HB 1130 – Prohibits denial of mental health treatment
• Prohibits the denial of mental health care and treatment for children who are alleged victims of abuse or neglect and requires guardians ad litem to have training in child abuse and neglect.
HB 1399 – Firearms and ammunition sales tax for mental health
• Imposes a sales tax upon every retail sale of any handgun or ammunition, at the rate of one cent per transaction, for providing funds for mental health services
Died in committee.
HB 1493 & SB 769 – Coverage for eating disorders
• Requires all health insurance carriers and health benefit plans to provide coverage for the diagnosis and treatment of eating disorders. Includes psych treatment.
HB 1605 – Mental Health Month
• Designates the month of May as “Mental Health Awareness Month” and the first full week of May as “Bipolar Disorder Awareness Week” in Missouri
HB 1694 – County Youth Initiative Fund
• Allows counties to pass a sales tax for a County Youth Initiative fund, which “may be expended for the purchase of the following services: (1) Juvenile delinquency prevention and rehabilitation programs; (2) Programs that provide opportunities for at-risk children and youth who are affected by adverse community dynamics; and (3) Programs that attempt to address the tenuous social infrastructure that often leads to crime, welfare dependency, drug and alcohol abuse, high school dropouts, and extended unemployment.” These would be mental health programs.
HB 1901 – Multiple provisions on health care, several relating to mental health
• Mandates assessments and treatment if substance abuse contributed to a crime (Sect. 208.186.1. and 2.).
• Encourages school based clinics in rural areas (Sect. 208.661.1.). (Would include mental health.)
• Expands Medicaid for “medically frail,” including disabling mental disorders and chronic substance use. (Sect. 208.991.1.(7) etc.).
HB 2058 – Mental health for crime victims
• Adds board certified psychiatric-mental health clinical nurse specialists to the list of medical professionals from whom treatment costs may be compensated by the crime victim reimbursement fund.
HB 2223 – School-based psych clinic for trauma victims
• Requires the Department of Elementary and Secondary Education to establish a comprehensive school-based mental health program for students dealing with trauma and violence.

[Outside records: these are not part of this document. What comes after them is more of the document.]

theorem State.clearTamper_later {r' : State} (s : State) (h' : r'.Later s) :
    r'.Later (State.clearTamper s) := by
  delta State.clearTamper
  repeat' first
    | with_reducible assumption
    | (extract_lets +onlyGivenNames t; refine via (?_ : State.Later r' t) (fun ht => ?_); subst t; rotate_left; clear_value t)
    | (extract_lets +onlyGivenNames t; clear_value t)
    | with_reducible (first | apply State.bump_later | apply State.clearOutcome_later | apply State.dropStores_later | apply State.fire_later | apply State.setFlag_later | apply State.setFld_later)
    | simp -zeta only [State.later_mk]
    | with_reducible refine State.later_ite (fun _ => ?_) (fun _ => ?_)
    | split

theorem State.tmpCtrl_later {r' : State} (s : State) (w : Nat) (switchLow : Bool) (h' : r'.Later s) :
    r'.Later (State.tmpCtrl s w switchLow) := by
  delta State.tmpCtrl
  repeat' first
    | with_reducible assumption
    | (extract_lets +onlyGivenNames t; refine via (?_ : State.Later r' t) (fun ht => ?_); subst t; rotate_left; clear_value t)
    | (extract_lets +onlyGivenNames t; clear_value t)
    | with_reducible (first | apply State.clearTamper_later | apply State.setSwitch_later)
    | simp -zeta only [State.later_mk]
    | with_reducible refine State.later_ite (fun _ => ?_) (fun _ => ?_)
    | split

theorem State.cutBlock_later {r' : State} (s : State) (x : CutBlock) (h' : r'.Later s) :
    r'.Later (State.cutBlock s x) := by
  delta State.cutBlock
  repeat' first
    | with_reducible assumption
    | (extract_lets +onlyGivenNames t; refine via (?_ : State.Later r' t) (fun ht => ?_); subst t; rotate_left; clear_value t)
    | (extract_lets +onlyGivenNames t; have hf : State → State := t; clear hf; subst t; dsimp -zeta only)
    | (extract_lets +onlyGivenNames t; clear_value t)
    | simp -zeta only [State.later_mk]
    | with_reducible refine State.later_ite (fun _ => ?_) (fun _ => ?_)
    | split
    | (intro _ _; try dsimp -zeta only)

theorem execSupplyLoss_later (served : List Nat) (torn : Option TornLine) (hurt : List CutBlock) (s : State) :
    Goes s (execSupplyLoss served torn hurt s) := by
  have h : ∀ t : State, s.Later t → s.Later (hurt.foldl State.cutBlock t).dropVolatile := fun t ht =>
    State.dropVolatile_later _ (State.later_foldl (fun t x h => State.cutBlock_later t x h) _ ht)
  unfold execSupplyLoss
  exact goes_next (State.later_regs (h _ (State.mramStop_later _ _ _ (State.Later.refl s))) (fun _ => rfl))

theorem execPowerOnClearRelease_later (s : State) :
    Goes s (execPowerOnClearRelease s) := by
  delta execPowerOnClearRelease
  repeat' first
    | with_reducible assumption
    | with_reducible exact State.Later.refl _
    | (extract_lets +onlyGivenNames t; refine via (?_ : State.Later s t) (fun ht => ?_); subst t; rotate_left; clear_value t)
    | (extract_lets +onlyGivenNames t; clear_value t)
    | with_reducible apply goes_next
    | with_reducible (first | apply State.askAtr_later | apply State.holdChip_later | apply State.startChip_later)
    | simp -zeta only [State.later_mk]
    | with_reducible refine goes_ite (fun _ => ?_) (fun _ => ?_)
    | with_reducible refine State.later_ite (fun _ => ?_) (fun _ => ?_)
    | split
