-- ==== Sys2Proof/Laws/PageCmdsLaws.lean ====
section
/-! SUPPORT. What the operations of Machine/PageCmds.lean never do: each gives a state after its own (State.Later). -/

namespace Sys2Proof.Machine

open Sys2Proof.Crypto

theorem State.onPage_later {r' : State} (s : State) (p : Nat) (f : State → State) (h' : r'.Later s)
    (k : ∀ t, r'.Later t → r'.Later (f t)) : r'.Later (s.onPage p f) := by
  delta State.onPage
  exact State.later_ite (fun _ => State.settle_later _ (k _ (State.touchPage_later _ _ h'))) (fun _ => h')

theorem execBlkRstReq_later (page : Nat) (s : State) :
    Goes s (execBlkRstReq page s) := by
  delta execBlkRstReq
  repeat' first
    | with_reducible assumption
    | with_reducible exact State.Later.refl _
    | (extract_lets +onlyGivenNames t; refine via (?_ : State.Later s t) (fun ht => ?_); subst t; rotate_left; clear_value t)
    | (extract_lets +onlyGivenNames t; clear_value t)
    | with_reducible apply goes_next
    | with_reducible (first | apply State.askBlockReset_later | apply State.clearRefused_later | apply State.onPage_later)
    | simp -zeta only [State.later_mk]
    | with_reducible refine goes_ite (fun _ => ?_) (fun _ => ?_)
    | with_reducible refine State.later_ite (fun _ => ?_) (fun _ => ?_)
    | split
    | (intro _ _; try dsimp -zeta only)

theorem execBlockResetDone_later (page : Nat) (s : State) :
    Goes s (execBlockResetDone page s) := by
  delta execBlockResetDone
  repeat' first
    | with_reducible assumption
    | with_reducible exact State.Later.refl _
    | (extract_lets +onlyGivenNames t; refine via (?_ : State.Later s t) (fun ht => ?_); subst t; rotate_left; clear_value t)
    | (extract_lets +onlyGivenNames t; clear_value t)
    | with_reducible apply goes_next
    | with_reducible (first | apply State.blockResetEnd_later | apply State.settle_later)
    | simp -zeta only [State.later_mk]
    | with_reducible refine goes_ite (fun _ => ?_) (fun _ => ?_)
    | with_reducible refine State.later_ite (fun _ => ?_) (fun _ => ?_)
    | split

theorem execPgCtrlEnable_later (page : Nat) (on : Bool) (s : State) :
    Goes s (execPgCtrlEnable page on s) := by
  delta execPgCtrlEnable
  repeat' first
    | with_reducible assumption
    | with_reducible exact State.Later.refl _
    | (extract_lets +onlyGivenNames t; refine via (?_ : State.Later s t) (fun ht => ?_); subst t; rotate_left; clear_value t)
    | (extract_lets +onlyGivenNames t; clear_value t)
    | with_reducible apply goes_next
    | with_reducible (first | apply State.clearRefused_later | apply State.onPage_later | apply State.setEnable_later)
    | simp -zeta only [State.later_mk]
    | with_reducible refine goes_ite (fun _ => ?_) (fun _ => ?_)
    | with_reducible refine State.later_ite (fun _ => ?_) (fun _ => ?_)
    | split
    | (intro _ _; try dsimp -zeta only)

theorem execQuiesceReq_later (page : Nat) (on : Bool) (s : State) :
    Goes s (execQuiesceReq page on s) := by
  delta execQuiesceReq
  repeat' first
    | with_reducible assumption
    | with_reducible exact State.Later.refl _
    | (extract_lets +onlyGivenNames t; refine via (?_ : State.Later s t) (fun ht => ?_); subst t; rotate_left; clear_value t)
    | (extract_lets +onlyGivenNames t; clear_value t)
    | with_reducible apply goes_next
    | with_reducible (first | apply State.clearRefused_later | apply State.onPage_later | apply State.setQuiesce_later)
    | simp -zeta only [State.later_mk]
    | with_reducible refine goes_ite (fun _ => ?_) (fun _ => ?_)
    | with_reducible refine State.later_ite (fun _ => ?_) (fun _ => ?_)
    | split
    | (intro _ _; try dsimp -zeta only)

theorem execBlockQuiesced_later (page : Nat) (s : State) :
    Goes s (execBlockQuiesced page s) := by
  delta execBlockQuiesced
  repeat' first
    | with_reducible assumption
    | with_reducible exact State.Later.refl _
    | (extract_lets +onlyGivenNames t; refine via (?_ : State.Later s t) (fun ht => ?_); subst t; rotate_left; clear_value t)
    | (extract_lets +onlyGivenNames t; clear_value t)
    | with_reducible apply goes_next
    | with_reducible apply State.blockQuiet_later
    | simp -zeta only [State.later_mk]
    | with_reducible refine goes_ite (fun _ => ?_) (fun _ => ?_)
    | with_reducible refine State.later_ite (fun _ => ?_) (fun _ => ?_)
    | split

theorem execFenceReq_later (page : Nat) (on : Bool) (s : State) :
    Goes s (execFenceReq page on s) := by
  delta execFenceReq
  repeat' first
    | with_reducible assumption
    | with_reducible exact State.Later.refl _
    | (extract_lets +onlyGivenNames t; refine via (?_ : State.Later s t) (fun ht => ?_); subst t; rotate_left; clear_value t)
    | (extract_lets +onlyGivenNames t; clear_value t)
    | with_reducible apply goes_next
    | with_reducible (first | apply State.clearRefused_later | apply State.onPage_later | apply State.setFence_later)
    | simp -zeta only [State.later_mk]
    | with_reducible refine goes_ite (fun _ => ?_) (fun _ => ?_)
    | with_reducible refine State.later_ite (fun _ => ?_) (fun _ => ?_)
    | split
    | (intro _ _; try dsimp -zeta only)

theorem execPgLock_later (page : Nat) (s : State) :
    Goes s (execPgLock page s) := by
  delta execPgLock
  repeat' first
    | with_reducible assumption
    | with_reducible exact State.Later.refl _
    | (extract_lets +onlyGivenNames t; refine via (?_ : State.Later s t) (fun ht => ?_); subst t; rotate_left; clear_value t)
    | (extract_lets +onlyGivenNames t; clear_value t)
    | with_reducible apply goes_next
    | with_reducible (first | apply State.lockPage_later | apply State.onPage_later)
    | simp -zeta only [State.later_mk]
    | with_reducible refine goes_ite (fun _ => ?_) (fun _ => ?_)
    | with_reducible refine State.later_ite (fun _ => ?_) (fun _ => ?_)
    | split
    | (intro _ _; try dsimp -zeta only)

theorem execEvtPendClear_later (page mask : Nat) (s : State) :
    Goes s (execEvtPendClear page mask s) := by
  delta execEvtPendClear
  repeat' first
    | with_reducible assumption
    | with_reducible exact State.Later.refl _
    | (extract_lets +onlyGivenNames t; refine via (?_ : State.Later s t) (fun ht => ?_); subst t; rotate_left; clear_value t)
    | (extract_lets +onlyGivenNames t; clear_value t)
    | with_reducible apply goes_next
    | with_reducible (first | apply State.onPage_later | apply State.pendClear_later)
    | simp -zeta only [State.later_mk]
    | with_reducible refine goes_ite (fun _ => ?_) (fun _ => ?_)
    | with_reducible refine State.later_ite (fun _ => ?_) (fun _ => ?_)
    | split
    | (intro _ _; try dsimp -zeta only)

theorem execEvtMaskWrite_later (page mask : Nat) (s : State) :
    Goes s (execEvtMaskWrite page mask s) := by
  delta execEvtMaskWrite
  repeat' first
    | with_reducible assumption
    | with_reducible exact State.Later.refl _
    | (extract_lets +onlyGivenNames t; refine via (?_ : State.Later s t) (fun ht => ?_); subst t; rotate_left; clear_value t)
    | (extract_lets +onlyGivenNames t; clear_value t)
    | with_reducible apply goes_next
    | with_reducible (first | apply State.maskWrite_later | apply State.onPage_later)
    | simp -zeta only [State.later_mk]
    | with_reducible refine goes_ite (fun _ => ?_) (fun _ => ?_)
    | with_reducible refine State.later_ite (fun _ => ?_) (fun _ => ?_)
    | split
    | (intro _ _; try dsimp -zeta only)

theorem execEvtSet_later (page mask : Nat) (s : State) :
    Goes s (execEvtSet page mask s) := by
  delta execEvtSet
  repeat' first
    | with_reducible assumption
    | with_reducible exact State.Later.refl _
    | (extract_lets +onlyGivenNames t; refine via (?_ : State.Later s t) (fun ht => ?_); subst t; rotate_left; clear_value t)
    | (extract_lets +onlyGivenNames t; clear_value t)
    | with_reducible apply goes_next
    | with_reducible (first | apply State.evtTest_later | apply State.onPage_later)
    | simp -zeta only [State.later_mk]
    | with_reducible refine goes_ite (fun _ => ?_) (fun _ => ?_)
    | with_reducible refine State.later_ite (fun _ => ?_) (fun _ => ?_)
    | split
    | (intro _ _; try dsimp -zeta only)

theorem execInjArm_later (page key : Nat) (s : State) :
    Goes s (execInjArm page key s) := by
  delta execInjArm
  repeat' first
    | with_reducible assumption
    | with_reducible exact State.Later.refl _
    | (extract_lets +onlyGivenNames t; refine via (?_ : State.Later s t) (fun ht => ?_); subst t; rotate_left; clear_value t)
    | (extract_lets +onlyGivenNames t; clear_value t)
    | with_reducible apply goes_next
    | with_reducible (first | apply State.armInject_later | apply State.onPage_later)
    | simp -zeta only [State.later_mk]
    | with_reducible refine goes_ite (fun _ => ?_) (fun _ => ?_)
    | with_reducible refine State.later_ite (fun _ => ?_) (fun _ => ?_)
    | split
    | (intro _ _; try dsimp -zeta only)

theorem execInjArmExpiry_later (page : Nat) (s : State) :
    Goes s (execInjArmExpiry page s) := by
  delta execInjArmExpiry
  repeat' first
    | with_reducible assumption
    | with_reducible exact State.Later.refl _
    | (extract_lets +onlyGivenNames t; refine via (?_ : State.Later s t) (fun ht => ?_); subst t; rotate_left; clear_value t)
    | (extract_lets +onlyGivenNames t; clear_value t)
    | with_reducible apply goes_next
    | with_reducible apply State.touchPage_later
    | simp -zeta only [State.later_mk]
    | with_reducible refine goes_ite (fun _ => ?_) (fun _ => ?_)
    | with_reducible refine State.later_ite (fun _ => ?_) (fun _ => ?_)
    | split

theorem execInjCtrl_later (page word : Nat) (s : State) :
    Goes s (execInjCtrl page word s) := by
  delta execInjCtrl
  repeat' first
    | with_reducible assumption
    | with_reducible exact State.Later.refl _
    | (extract_lets +onlyGivenNames t; refine via (?_ : State.Later s t) (fun ht => ?_); subst t; rotate_left; clear_value t)
    | (extract_lets +onlyGivenNames t; clear_value t)
    | with_reducible apply goes_next
    | with_reducible apply State.injWrite_later
    | simp -zeta only [State.later_mk]
    | with_reducible refine goes_ite (fun _ => ?_) (fun _ => ?_)
    | with_reducible refine State.later_ite (fun _ => ?_) (fun _ => ?_)
    | split

theorem execRingTail_later (index : Nat) (s : State) :
    Goes s (execRingTail index s) := by
  delta execRingTail
  repeat' first
    | with_reducible assumption
    | with_reducible exact State.Later.refl _
    | (extract_lets +onlyGivenNames t; refine via (?_ : State.Later s t) (fun ht => ?_); subst t; rotate_left; clear_value t)
    | (extract_lets +onlyGivenNames t; clear_value t)
    | with_reducible apply goes_next
    | with_reducible (first | apply State.onPage_later | apply State.ringTailWrite_later)
    | simp -zeta only [State.later_mk]
    | with_reducible refine goes_ite (fun _ => ?_) (fun _ => ?_)
    | with_reducible refine State.later_ite (fun _ => ?_) (fun _ => ?_)
    | split
    | (intro _ _; try dsimp -zeta only)

theorem execRingClr_later (key : Nat) (s : State) :
    Goes s (execRingClr key s) := by
  delta execRingClr
  repeat' first
    | with_reducible assumption
    | with_reducible exact State.Later.refl _
    | (extract_lets +onlyGivenNames t; refine via (?_ : State.Later s t) (fun ht => ?_); subst t; rotate_left; clear_value t)
    | (extract_lets +onlyGivenNames t; clear_value t)
    | with_reducible apply goes_next
    | with_reducible (first | apply State.onPage_later | apply State.ringClear_later)
    | simp -zeta only [State.later_mk]
    | with_reducible refine goes_ite (fun _ => ?_) (fun _ => ?_)
    | with_reducible refine State.later_ite (fun _ => ?_) (fun _ => ?_)
    | split
    | (intro _ _; try dsimp -zeta only)

theorem State.cfgRetry_later {r' : State} (s : State) (path : Path) (h' : r'.Later s) :
    r'.Later (State.cfgRetry s path) := by
  delta State.cfgRetry
  repeat' first
    | with_reducible assumption
    | (extract_lets +onlyGivenNames t; refine via (?_ : State.Later r' t) (fun ht => ?_); subst t; rotate_left; clear_value t)
    | (extract_lets +onlyGivenNames t; clear_value t)
    | with_reducible apply State.emit_later
    | simp -zeta only [State.later_mk]
    | with_reducible refine State.later_ite (fun _ => ?_) (fun _ => ?_)
    | split

theorem execUptimeLoRead_later (path : Path) (off bytes : Nat) (s : State) :
    Goes s (execUptimeLoRead path off bytes s) := by
  delta execUptimeLoRead
  repeat' first
    | with_reducible assumption
    | with_reducible exact State.Later.refl _
    | (extract_lets +onlyGivenNames t; refine via (?_ : State.Later s t) (fun ht => ?_); subst t; rotate_left; clear_value t)
    | (extract_lets +onlyGivenNames t; clear_value t)
    | with_reducible apply goes_next
    | with_reducible (first | apply State.cfgRetry_later | apply State.hostRead_later)
    | simp -zeta only [State.later_mk]
    | with_reducible refine goes_ite (fun _ => ?_) (fun _ => ?_)
    | with_reducible refine State.later_ite (fun _ => ?_) (fun _ => ?_)
    | split

theorem State.wrapUptime_later {r' : State} (s : State) (h' : r'.Later s) :
    r'.Later (State.wrapUptime s) := by
  delta State.wrapUptime
  repeat' first
    | with_reducible assumption
    | (extract_lets +onlyGivenNames t; refine via (?_ : State.Later r' t) (fun ht => ?_); subst t; rotate_left; clear_value t)
    | (extract_lets +onlyGivenNames t; clear_value t)
    | with_reducible apply State.fire_later
    | simp -zeta only [State.later_mk]
    | with_reducible refine State.later_ite (fun _ => ?_) (fun _ => ?_)
    | split

theorem execUptimeWrap_later (s : State) :
    Goes s (execUptimeWrap s) := by
  delta execUptimeWrap
  repeat' first
    | with_reducible assumption
    | with_reducible exact State.Later.refl _
    | (extract_lets +onlyGivenNames t; refine via (?_ : State.Later s t) (fun ht => ?_); subst t; rotate_left; clear_value t)
    | (extract_lets +onlyGivenNames t; clear_value t)
    | with_reducible apply goes_next
    | with_reducible apply State.wrapUptime_later
    | simp -zeta only [State.later_mk]
    | with_reducible refine goes_ite (fun _ => ?_) (fun _ => ?_)
    | with_reducible refine State.later_ite (fun _ => ?_) (fun _ => ?_)
    | split

theorem execGpioEdge_later (levels : Nat) (s : State) :
    Goes s (execGpioEdge levels s) := by
  delta execGpioEdge
  repeat' first
    | with_reducible assumption
    | with_reducible exact State.Later.refl _
    | (extract_lets +onlyGivenNames t; refine via (?_ : State.Later s t) (fun ht => ?_); subst t; rotate_left; clear_value t)
    | (extract_lets +onlyGivenNames t; clear_value t)
    | with_reducible apply goes_next
    | with_reducible apply State.gpioLevels_later
    | simp -zeta only [State.later_mk]
    | with_reducible refine goes_ite (fun _ => ?_) (fun _ => ?_)
    | with_reducible refine State.later_ite (fun _ => ?_) (fun _ => ?_)
    | split

theorem execRegisterWrite_later (path : Path) (off value be : Nat) (s : State) :
    Goes s (execRegisterWrite path off value be s) := by
  delta execRegisterWrite
  repeat' first
    | with_reducible assumption
    | with_reducible exact State.Later.refl _
    | (extract_lets +onlyGivenNames t; refine via (?_ : State.Later s t) (fun ht => ?_); subst t; rotate_left; clear_value t)
    | (extract_lets +onlyGivenNames t; clear_value t)
    | with_reducible apply goes_next
    | with_reducible (first | apply State.cfgRetry_later | apply State.hostWrite_later | apply State.settle_later)
    | simp -zeta only [State.later_mk]
    | with_reducible refine goes_ite (fun _ => ?_) (fun _ => ?_)
    | with_reducible refine State.later_ite (fun _ => ?_) (fun _ => ?_)
    | split

end Sys2Proof.Machine
end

SB 739 – MO HealthNet provisions, some relating to mental health
• Drugs/alcohol assessment when these are judged to be contributing factors in a crime or child abuse or neglect, and treatment may be required before family reunification (Sect. 208.186).
• Health clinics encouraged to co-locate on school premises, with prohibitions on abortions and contraceptives, and parental consent required (Sect. 208.661). (This will include mental health.)
SB 937 – Money for involuntary commitments
• Provides for the county counselor of Boone County to receive state money for performing duties related to mental health and mental health facilities.